Урод! Самодовольная сволочь! И что, трудно ему было все человеческим языком объяснить? Обязательно следовало доводить до белого каления, гадости говорить и в заводь к пираньям кидать? И пусть объяснил доходчиво, не поймет лишь дурак, но… обидно! До чего же обидно и досадно. Ведь не сдержала гнева, решилась отплатить, подставила куку и выдала личность дарителя.
Вот же упертая скотина кареглазая! Похуже нашего барана Гошки… Если бы не он со своим показательным выступлением или обучением, я бы ни за что, я бы никогда!
На фоне этих размышлений читать о смертях и опасностях, поджидающих игроков на играх, было не так уж и страшно. Во-первых, я злилась и не стопорилась на кровавых истинах, во-вторых, мысль о том, что все оставались живы, утешала. Пусть они, потеряв не одну сотню лет, были этому мало рады, я как человек, живущий всего лишь раз, особой горести не видела. Уцелели, и на том спасибо. Да и вообще, мужикам там было легче, а вот женщинам на играх приходилось туго. Они явно отбивались и от зверья, и от ловушек, и от мужиков, принявших поспешное решение продлить род, так сказать, во избежание исчезновения вида. А как еще объяснить то обстоятельство, что у участниц спустя девять месяцев после рождались девочки с невероятным даром Смерти. Мальчики тоже рождались, и весьма не слабые, но девочки…

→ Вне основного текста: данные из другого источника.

-- ==== Sys2Proof/Machine/Device.lean ====
section
/-! DEFINITION. Sys2Proof/Machine/Device.lean: the device states and the transitions between them (R5 to R11, R335, R344,
R394, R403). -/

namespace Sys2Proof.Machine

/-! ### Contexts, streams and ports as states change -/

/-- A context stops at its next bundle boundary, its run state discarded as under TRUNCATE (R10, R30, R344, R369): at once
where it stands at a boundary. -/
def stopCtx (c : Nat) (x : Reed) : Reed :=
  let k := x.ctxOf c
  if k.sched.phase = .idle then x
  else if x.running = some c ∧ inAtomic x then x.setCtx c { k with sched := { k.sched with stop := true } }
  else if x.running = some c then discardRun c x.drop
  else discardRun c { x with preempted := x.preempted.filter (· != c) }

/-- Every context of a reed for which `p` holds stops. -/
def stopCtxs (p : Ctx → Bool) (x : Reed) : Reed :=
  (List.range 8).foldl (fun y c => if p (y.ctxOf c) then stopCtx c y else y) x

/-- A context is at Field level (R5, R10). -/
def fieldLevel (k : Ctx) : Bool := !bitOf k.regs.cfg 1

/-- Every reed changed. -/
def mapReeds (f : Reed → Reed) (s : State) : State := { s with reeds := s.reeds.map fun (e : Nat × Reed) => (e.1, f e.2) }
/-- Every engine changed. -/
def mapEngines (f : Engine → Engine) (s : State) : State := { s with slc := s.slc.map fun (e : Nat × Engine) => (e.1, f e.2) }
/-- Every audio port changed. -/
def mapAsp (f : Asp → Asp) (s : State) : State := { s with asp := s.asp.map fun (e : Nat × Asp) => (e.1, f e.2) }
/-- Every sensor port changed. -/
def mapSsp (f : Ssp → Ssp) (s : State) : State := { s with ssp := s.ssp.map fun (e : Nat × Ssp) => (e.1, f e.2) }

/-- Every stream of an engine that is not IDLE pauses, with no completion (R10). -/
def Engine.pauseAll (e : Engine) : Engine :=
  { e with streams := e.streams.map fun (p : Nat × Stream) =>
      (p.1, if p.2.st = .idle then p.2 else { p.2 with st := .paused }) }

/-- Reads in flight lose the reed or engine that issued them: what they bring is discarded (R9, R335). -/
def orphanReads (s : State) : State :=
  { s with cxl := { s.cxl with reqs := s.cxl.reqs.map fun q => { q with late := true } }
           atl := { s.atl with reads := [] } }

/-- A memory without the bytes of reed memories and bed pools (R9, R48, R171). -/
def dropReedMem (m : List Host.Cell) : List Host.Cell :=
  m.filter fun (c : Host.Cell) =>
    !((2 * 0x1000000 ≤ c.1 && c.1 < 2 * (0x1000000 + 544 * 0x40000)) || (2 * 0x10000000 ≤ c.1 && c.1 < 2 * 0x14000000))

/-- Error marks without those of reed memories and bed pools. -/
def dropReedBad (t : Tab Nat) : Tab Nat :=
  t.filter fun (e : Nat × Nat) =>
    !((0x1000000 ≤ e.1 && e.1 < 0x1000000 + 544 * 0x40000) || (0x10000000 ≤ e.1 && e.1 < 0x14000000))

/-- Reed memories and bed pools are cleared to 0 with valid codes (R48, R171). -/
def clearReedMem (s : State) : State := { s with mem := dropReedMem s.mem, bad := dropReedBad s.bad }

/-- The registers of the RED, BED and SLC pages and all that the reeds, beds and engines hold take their reset values, but
for ENG_STAT (R9, R335). -/
def resetCompute (s : State) : State :=
  orphanReads { s with
    reeds := [], beds := []
    slc := s.slc.map fun (e : Nat × Engine) =>
      (e.1, { serving := e.2.serving, spareIn := e.2.spareIn, bed := e.2.bed })
    hdr := s.hdr.filter fun (h : Nat × PageHdr) => !((0x300 ≤ h.1 && h.1 < 0x321) || 0x400 ≤ h.1) }

/-- The LKEK and every Sluice key slot are cleared (R350). -/
def zeroise (s : State) : State :=
  mapEngines (fun e => { e with keys := [] }) { s with sec := { s.sec with lkek := none, lkekGen := 0 } }

/-- Every Surveyor priority stack is emptied, and every source claimed and not yet ended by EOI fires once more (R335). -/
def emptyStacks (s : State) : State :=
  let claimed := s.evr.sv.flatMap fun (e : Nat × SvEvents) => e.2.stack.map fun p => p.2
  claimed.foldl (fun t n => fireSource n t)
    { s with evr := { s.evr with sv := s.evr.sv.map fun (e : Nat × SvEvents) => (e.1, { e.2 with stack := [] }) } }

/-! ### Entry effects -/

/-- The effective BOOTSRC (R337, R353). -/
def bootSource (x : Sec) : Nat := if x.forceHost then 1 else if x.otp.bootSrc = 3 then 0 else x.otp.bootSrc

/-- Entry into Start-up (R335). -/
def enterStartup (s : State) : State :=
  let s1 := emptyStacks (zeroise (resetCompute s))
  let sec := { s1.sec with
    count := satInc 7 s1.sec.count, step := 1, since := now s1, starting := true, tried := (0, false), waitPush := 0
    verified := 0, bootAck := false, push := .idle, buffer := [], fw := false, dbgOpen := false, s1Src := 0, s2Src := 0
    meas := Tab.set (Tab.set s1.sec.meas 2 0) 3 0 }
  let s2 : State := { s1 with
    sec := sec, fbk := { s1.fbk with bkFail := false }
    cxl := { s1.cxl with session := false, ide := [], memReady := false }
    tst := { s1.tst with running := none }
    spr := { s1.spr with phase := .idle, queue := [], retries := [], stopped := [], reload := [], images := [] } }
  fbRaise 0x0101 (BitVec.ofNat 64 (sec.count + bootSource sec * 2 ^ 8)) s2

/-- Entry into Recovery (R10, R304): ACTIVE stays 0 for reason 6. -/
def enterRecovery (reason : Nat) (s : State) : State :=
  let s1 := mapReeds (fun x => { stopCtxs fieldLevel x with page := { (stopCtxs fieldLevel x).page with runOn := false } })
    (mapEngines Engine.pauseAll s)
  fbRaise 0x0106 (BitVec.ofNat 64 reason)
    { s1 with glb := { s1.glb with recReason := reason, recActive := s1.glb.recActive || reason != 6 }
              cxl := { s1.cxl with viral := s1.cxl.viral || s1.cxl.viralEn } }

/-- Entry into Tussock (R344, R350). -/
def enterTussock (reason : Nat) (s : State) : State :=
  let s1 := mapReeds (stopCtxs fun _ => true) (zeroise s)
  fbRaise 0x0105 (BitVec.ofNat 64 reason)
    { s1 with glb := { s1.glb with tussock := reason }
              sec := { s1.sec with starting := false, waitPush := 0, push := .idle, fw := false } }

/-- Entry into Dormant (R9, R184, R326). -/
def enterDormant (s : State) : State :=
  let s1 := resetCompute (clearReedMem s)
  let s2 := (List.range 16).foldl (fun t l => if (linkOf t l).state = .down then t else linkDown l 1 t) s1
  (List.range 64).foldl (fun t p => setHbmPage p { hbmPageOf t p with selfRef := true } t) s2

/-- The return from Dormant (R9, R349). -/
def leaveDormant (s : State) : State :=
  let s1 : State := { clearReedMem s with sec := { s.sec with meas := Tab.set s.sec.meas 5 0 }
                                          spr := { s.spr with images := [] } }
  (List.range 64).foldl (fun t p => setHbmPage p { hbmPageOf t p with selfRef := false } t) s1

/-- What the device does at its entry into a state (R9, R10, R335, R344; log entry 33). -/
def entryEffects (was t : DevState) (reason : Nat) (s : State) : State :=
  match t with
  | .startup => enterStartup s
  | .recovery => enterRecovery reason s
  | .tussock => enterTussock reason s
  | .dormant => enterDormant s
  | .service => if was = .dormant then leaveDormant s else s
  | _ => s

/-! ### Transitions (R8, R394) -/

/-- The host may request the state from the present one (R394). -/
def permitted (s : State) (t : DevState) : Bool :=
  match t with
  | .startup | .tussock => s.glb.state != .off
  | .test => s.glb.state == .startup || s.glb.state == .service
  | .service => s.glb.state == .test || s.glb.state == .dormant || (s.glb.state == .recovery && !s.glb.recActive)
  | .recovery | .dormant => s.glb.state == .service
  | .off => false

/-- A transition begins: BUSY and TARGET are set (R394). -/
def beginTransition (t : DevState) (reason : Nat) (s : State) : State :=
  { s with glb := { s.glb with target := some t, reason := reason } }

/-- The reason that a host request carries (R10, R394). -/
def requestReason (t : DevState) : Nat := match t with
  | .recovery => 6
  | .tussock => 9
  | _ => 0

/-- A trigger is taken from the present state (R8, R10, R343, R394). -/
def takeTrigger (tr : Trigger) (s : State) : State :=
  match tr with
  | .request t => if permitted s t then beginTransition t (requestReason t) s else glbErr 6 .host (0x1048 / 4) s
  | .fault r => if s.glb.state = .service then beginTransition .recovery r s else s
  | .tussock r => beginTransition .tussock r s
  | .reset => beginTransition .startup 0 s

/-- A trigger arrives: during a transition it waits for the state reached (R8). -/
def trigger (tr : Trigger) (s : State) : State :=
  if s.glb.state = .off then s
  else if s.glb.target.isSome then { s with glb := { s.glb with waiting := s.glb.waiting ++ [tr] } }
  else takeTrigger tr s

/-- GLB.STATE_REQ is written (R394): a wrong KEY is refused. -/
def stateReq (ag key : Nat) (t : DevState) (s : State) : Out3 :=
  .next (atPage ag 0x1048 (fun u => if key % 2 ^ 16 = 0x5354 then trigger (.request t) u else refuseReg 5 ag 0x1048 u) s)

/-- STATE_REQ_STARTUP (R394). -/
def execStateReqStartup (ag key : Nat) (s : State) : Out3 := stateReq ag key .startup s
/-- STATE_REQ_TEST (R394). -/
def execStateReqTest (ag key : Nat) (s : State) : Out3 := stateReq ag key .test s
/-- STATE_REQ_SERVICE (R394). -/
def execStateReqService (ag key : Nat) (s : State) : Out3 := stateReq ag key .service s
/-- STATE_REQ_RECOVERY (R394). -/
def execStateReqRecovery (ag key : Nat) (s : State) : Out3 := stateReq ag key .recovery s
/-- STATE_REQ_TUSSOCK (R394). -/
def execStateReqTussock (ag key : Nat) (s : State) : Out3 := stateReq ag key .tussock s
/-- STATE_REQ_DORMANT (R394). -/
def execStateReqDormant (ag key : Nat) (s : State) : Out3 := stateReq ag key .dormant s

/-- What the ports and timers do as the device reaches a state (R227, R236, R245, R262, R310, R420). -/
def arrive (was t : DevState) (s : State) : State :=
  match t with
  | .service =>
    let s1 := mapSsp (Ssp.enterService (now s)) (mapAsp (Asp.enterService (now s)) s)
    if was = .dormant then (List.range 16).foldl (fun u l => startTraining l u) (tcuWake s1) else s1
  | .startup | .tussock | .dormant => mapAsp Asp.enterDark (mapSsp Ssp.idle s)
  | _ => mapSsp Ssp.idle s

/-- The target is reached: STATE changes, BUSY clears, and waiting triggers are taken in order (R8, R394). -/
def reachState (t : DevState) (s : State) : State :=
  let was := s.glb.state
  let w := s.glb.waiting
  let s1 : State := { s with glb := { s.glb with state := t, target := none, waiting := [] } }
  w.foldl (fun u tr => trigger tr u) (irqSet 1 2 (arrive was t (entryEffects was t s.glb.reason s1)))

/-- STATE_TRANSITION_COMPLETE (R394). -/
def execStateTransitionComplete (s : State) : Out3 :=
  match s.glb.target with
  | some t => .next (reachState t s)
  | none => .next s

/-! ### Faults that lead to Recovery (R10, R265) -/

/-- MESH_ROUTER_FAIL (R10). -/
def execMeshRouterFail (s : State) : Out3 := .next (trigger (.fault 4) s)

/-- SURVEYOR_MEMORY_UE (R10): `held` says that the word holds stage-2 firmware or the sparing map. -/
def execSurveyorMemoryUe (held : Bool) (s : State) : Out3 := .next (if held then trigger (.fault 2) s else s)

/-- REC_ACTIVE_CLEAR (R10). -/
def execRecActiveClear (s : State) : Out3 := .next { s with glb := { s.glb with recActive := false } }

/-! ### The supply (R335, R403, R415, R416) -/

/-- The block at power-good: every register at its reset value; what the always-on supply and OTP hold is kept (R335, R357,
R391). -/
def powerGood (sheet : Nat) (s : State) : State :=
  let base : State := { State.reset with
    pending := s.pending, out := s.out, fresh := s.fresh, fbk := {}
    glb := { sheet := sheet % 64 }
    pwr := { vdd := 1600, vidValid := true, tj := s.pwr.tj }
    sec := { count := s.sec.count, forceHost := s.sec.forceHost, otp := s.sec.otp }
    cxl := { perst := s.cxl.perst } }
  enterStartup base

/-- POWER_GOOD (R403): SYS_PWRGD rises; the straps give the sheet, and with TESTEN high the device stays in Off (R415). -/
def execPowerGood (sheet : Nat) (testen : Bool) (s : State) : Out3 :=
  if s.glb.state = .off ∧ !testen then .next (powerGood sheet s) else .next s

/-- SYS_PWRGD_FALL (R403): Off; VID_VALID is released and no output is driven. -/
def execSysPwrgdFall (s : State) : Out3 :=
  if s.glb.state = .off then .next s
  else
    .next { State.reset with
      pending := s.pending, out := s.out, fresh := s.fresh, fbk := {}
      glb := { state := .off }
      pwr := { good := false, vidValid := false, tj := s.pwr.tj }
      sec := { count := s.sec.count, forceHost := s.sec.forceHost, otp := s.sec.otp, starting := false }
      cxl := { perst := s.cxl.perst } }

/-- VDD_AON_LOSS (R335): the boot-attempt counter, FORCEHOST and what the retention registers hold are lost. -/
def execVddAonLoss (s : State) : Out3 :=
  let s1 : State := { s with sec := { s.sec with count := 0, forceHost := false } }
  .next (if s.glb.state = .dormant then { s1 with srcs := [], evr := {}, qmg := {}, tcu := {} } else s1)

/-- What a read of GLB.ERR_CNT returns, and the state after it (R387). -/
def takeGlbErrCnt (t : State) : W32 × State := (BitVec.ofNat 32 t.glb.errCnt, { t with glb := { t.glb with errCnt := 0 } })

/-- GLB_ERR_CNT_READ (R394). -/
def execGlbErrCntRead (ag : Nat) (s : State) : Out3 :=
  .next (readPage ag 0x1058 takeGlbErrCnt s)

end Sys2Proof.Machine
end

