-- ==== Sys2Proof/Machine/Long.lean ====
section
/-! DEFINITION. Sys2Proof/Machine/Long.lean: the Long-Operation Unit at work: retirement, its flags and traps, and the
delivery of held traps (R105 to R114). -/

namespace Sys2Proof.Machine

/-- A reed that goes on issuing bundles has not reached the beat (R107). -/
def tooEarly (x : Reed) (beat : Nat) : Bool := x.running.isSome && x.wait.isNone && decide (x.clock < beat)

/-- An operation retires: its beats of waiting are charged to a context that waits for the LOU, its station frees, and a
held bundle comes to its boundary again (R26, R106, R107). -/
def retire (r u : Nat) (t : Station) (s : State) : State :=
  let x := reedOf s r
  let beat := retireBeat x u t
  let x1 := match waitsLou s r x with
    | some c => addBeats c (beat - x.clock) x
    | none => { x with clock := max x.clock beat }
  let x2 := retireStation u t x1
  if x.wait = some .held then tryIssue r (setReed r { x2 with wait := none } s) else setReed r x2 s

/-- LOU_RETIRE (R107): the operation that unit `u` of a reed works on retires. -/
def execLouRetire (r u : Nat) (s : State) : Out3 :=
  if 544 ≤ r ∨ 5 ≤ u then .refused .noSuchUnit
  else
    let x := reedOf s r
    match unitOp x u with
    | some t =>
      if tooEarly x (retireBeat x u t) || budgetFirst s r x (retireBeat x u t) then .next s else .next (retire r u t s)
    | none => .next s

/-- The exception of a held trap (R112, R162). -/
def HeldTrap.exc (h : HeldTrap) : Exc := { cause := causeLOU, sub := 5, lop := h.lop, qd := h.qd }

/-- The oldest held trap is delivered before the next bundle (R112, R160). -/
def deliverHeld (r c : Nat) (h : HeldTrap) (s : State) : State :=
  let x := reedOf s r
  let k := x.ctxOf c
  let x1 := { x.setCtx c { k with run := { k.run with held := k.run.held.tail } } with latch := [], wait := none }
  takeExc r c h.exc k.run.pc h.fpc k.run.pc (setReed r x1 s)

/-- LOU_TRAP_DELIVERY (R112): a held trap is delivered at a bundle boundary of its running context with no frame in use;
an overrun that is due is taken first (R165). -/
def execLouTrapDelivery (r : Nat) (s : State) : Out3 :=
  if 544 ≤ r then .refused .noSuchUnit
  else
    let x := reedOf s r
    match x.running with
    | none => .next s
    | some c =>
      let k := x.ctxOf c
      match k.run.held with
      | [] => .next s
      | h :: _ =>
        if trapReady k && atBoundary x && !(!holdsOff k && budgetSpent k (bundleAt s r x k.run.pc)) then
          .next (deliverHeld r c h s)
        else .next s

end Sys2Proof.Machine
end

Их заметили во время третьего столетия игр, когда одна из участниц нечаянно лишила жизней всю свою группу, а затем отчаянно и прочих игроков. Первая открывшаяся из смертьнесущих не знала о могуществе своего проклятья и о собственной уязвимости не ведала. Когда ее скрутили, оборотница была опустошена и едва жива. О дальнейшей ее судьбе не говорилось ни слова. Вторая обладательница дара – наследница горцев, попав на игры, о нем не рассказала. Таясь, прошла через все испытания, а на балу в честь игроков напала на императора, но осушила его телохранителя. Далее о ней – ни слова, о ее группе – лишь пара строк. Кого-то осудили на десять лет, кого-то лишили пары-тройки жизней. Вот и получается: если мою даровитость на играх раскроют, то парням несдобровать, а обо мне и говорить нечего, сразу ликвидируют. К слову, встречи с третьей смертьнесущей владыка империи Рагра ждать не стал. В тот же год все обладательницы дара были выявлены, обследованы и смертельных способностей лишены. Как именно – умалчива– ется.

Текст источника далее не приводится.